1. **Ingest (offline, once)** — build the index and write it straight to Turso. Batched `fit()` keeps this fast even over the network.
2. **Serve (every request)** — open the same index with `sync_url` set. On boot the embedded replica syncs the data down once; every search then reads the local file with no per-query round-trip.

```python
# ingest.py — run once, writes to Turso
index = VectorSearchIndex(keyword_fields=["category"], db_path="cache.db",
                          sync_url=URL, auth_token=TOKEN)
index.fit(vectors, docs)

# app.py — the running service, read-only
index = VectorSearchIndex(keyword_fields=["category"], db_path="cache.db",
                          sync_url=URL, auth_token=TOKEN)
results = index.search(query_vector)
```

Prefer to build the index offline (in CI, say) and ship a finished file? Build a plain local `.db`, then seed Turso from it in one shot:

```bash
turso db create my-index --from-file local.db
```

## When to Use

sqlitesearch is ideal when you want:
- Zero infrastructure (no external services)
- Data persistence across restarts
- Real search functionality for pet projects, demos, or prototypes
- Simple deployment (just a Python file and a `.db` file)

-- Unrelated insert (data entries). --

/-- The keys of a window's lines, if its context is protected (R377). -/
def windowKey (s : State) (x : Window) : Option (List Nat) :=
  match vdOf s x.vd, AL.find? s.hg.ctxs x.cx with
  | some v, some c => if protected' v then some (windowKeys s c.slot) else none
  | _, _ => none

/-- The tweak of a window line (Table 14-6). -/
def windowTweak (w line : Nat) : Nat := w * 2 ^ 96 + line

/-- A line of a window as the host reads it (R378). -/
def windowLine (s : State) (w line : Nat) (x : Window) : Option Nat :=
  if !x.rd || decide (x.size < line + 64) then none
  else match ctxTarget s (ctxRid x.cx) (x.base + line) with
    | .at t =>
      if !t.r || t.ident != 0 || s.poison.contains t.line then none
      else
        let v := readTarget s .outside (ctxRid x.cx) 0 t 64
        some (match windowKey s x with
          | some k => Config.windowSeal k (windowTweak w line) v % 2 ^ 512
          | none => v)
    | _ => none

/-- What a host read of a window returns (R378): none where it fails. -/
def windowRead (s : State) (fn off len : Nat) : Option (List Byte) := do
  let (w, o, x) ← hostWindow s fn off
  (List.range len).mapM fun i => do
    let v ← windowLine s w ((o + i) / 64 * 64) x
    some (BitVec.ofNat 8 (v / 2 ^ (8 * ((o + i) % 64))))

/-- HOST_WINDOW_READ (R378). -/
def execHostWindowRead (fn off len : Nat) (s : State) : Answer :=
  runEvent "HOST_WINDOW_READ" (some (match windowRead s fn off len with
    | some l => { s with out := { s.out with hostRead := l } }
    | none => setWerr { s with out := { s.out with hostRead := List.replicate len 0xFF } } fn))

/-- A host write of a window: one aligned line, as a line store at system scope (R378). -/
def windowWrite (s : State) (fn off : Nat) (data : List Byte) : Option State := do
  let (w, o, x) ← hostWindow s fn off
  if data.length ≠ 64 ∨ o % 64 ≠ 0 ∨ !x.wr ∨ x.size < o + 64 then none
  else match ctxTarget s (ctxRid x.cx) (x.base + o) with
    | .at t =>
      if !t.w || t.ident != 0 then none
      else
        let v := ofBytes data
        let v := match windowKey s x with | some k => Config.windowOpen k (windowTweak w o) v % 2 ^ 512 | none => v
        some (visibleWrite s t.line (cellsOf t.key 64 v) (some (Desc.mk x.fmt 0)) (t.enc (keysOf s (ctxRid x.cx))))
    | _ => none

/-- HOST_WINDOW_WRITE (R378). -/
def execHostWindowWrite (fn off : Nat) (data : List Byte) (s : State) : Answer :=
  runEvent "HOST_WINDOW_WRITE" (some ((windowWrite s fn off data).getD (setWerr s fn)))

/-- HG_CMDTAIL_WRITE (R370): commands up to the tail wait to be taken in ring order. -/
def execHgCmdtailWrite (fn : Nat) (v : Word) (s : State) : Answer :=
  runEvent "HG_CMDTAIL_WRITE" (some (modFn s fn fun r => { r with cmdtail := v }))

/-- `HG_CMDSTAT` as the host reads it (Table 14-2, R392). -/
def cmdStat (s : State) (fn : Nat) : Nat :=
  let r := fnRegs s fn
  (s.hg.booting || s.hg.inRom || r.pending.isSome).toNat * 2 ^ 63 + bits r.cmdstat.toNat 62 16 * 2 ^ 16 + r.taken % 2 ^ 16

| Use case | Recommendation |
|----------|---------------|
| In-memory / experiments | [minsearch](https://github.com/alexeygrigorev/minsearch) (e.g., in notebooks) |
| Local projects, up to 100K docs | **sqlitesearch** |
| Production / high traffic / 1M+ | Elasticsearch, Qdrant, Milvus, etc. |

## Benchmarks

We benchmarked sqlitesearch on [Simple English Wikipedia (291K articles)](benchmark/WRITEUP.md) for text search and the [Cohere-1M dataset (768d vectors)](benchmark/WRITEUP.md) for vector search.

| Type | 1K | 10K | 100K |
|------|---:|----:|-----:|
| Text search QPS | 970 | 604 | 179 |
| Text search latency | 1ms | 2ms | 6ms |
| Vector search QPS | 333 | 39 | 6 |
| Vector search latency | 3ms | 26ms | 181ms |
| Vector recall@100 | 0.65 | 0.97 | 0.89 |

Vector search uses multi-probe LSH (`n_probe=2`) with in-memory vector cache for reranking. At 100K, recall (0.89) is competitive with cloud vector databases like ElasticCloud (0.90). For higher recall, use `n_tables=16` (0.95 recall). See [benchmark/WRITEUP.md](benchmark/WRITEUP.md) for full results, recall tuning, and VDBBench leaderboard comparison.

## Architecture

Everything lives in a single SQLite database file. Text search uses FTS5 with BM25 ranking. Vector search uses Locality-Sensitive Hashing (LSH) with random projections for fast candidate retrieval, followed by exact cosine similarity reranking via NumPy. No separate server process, no network communication - SQLite runs inside your Python process, reading and writing directly to the file.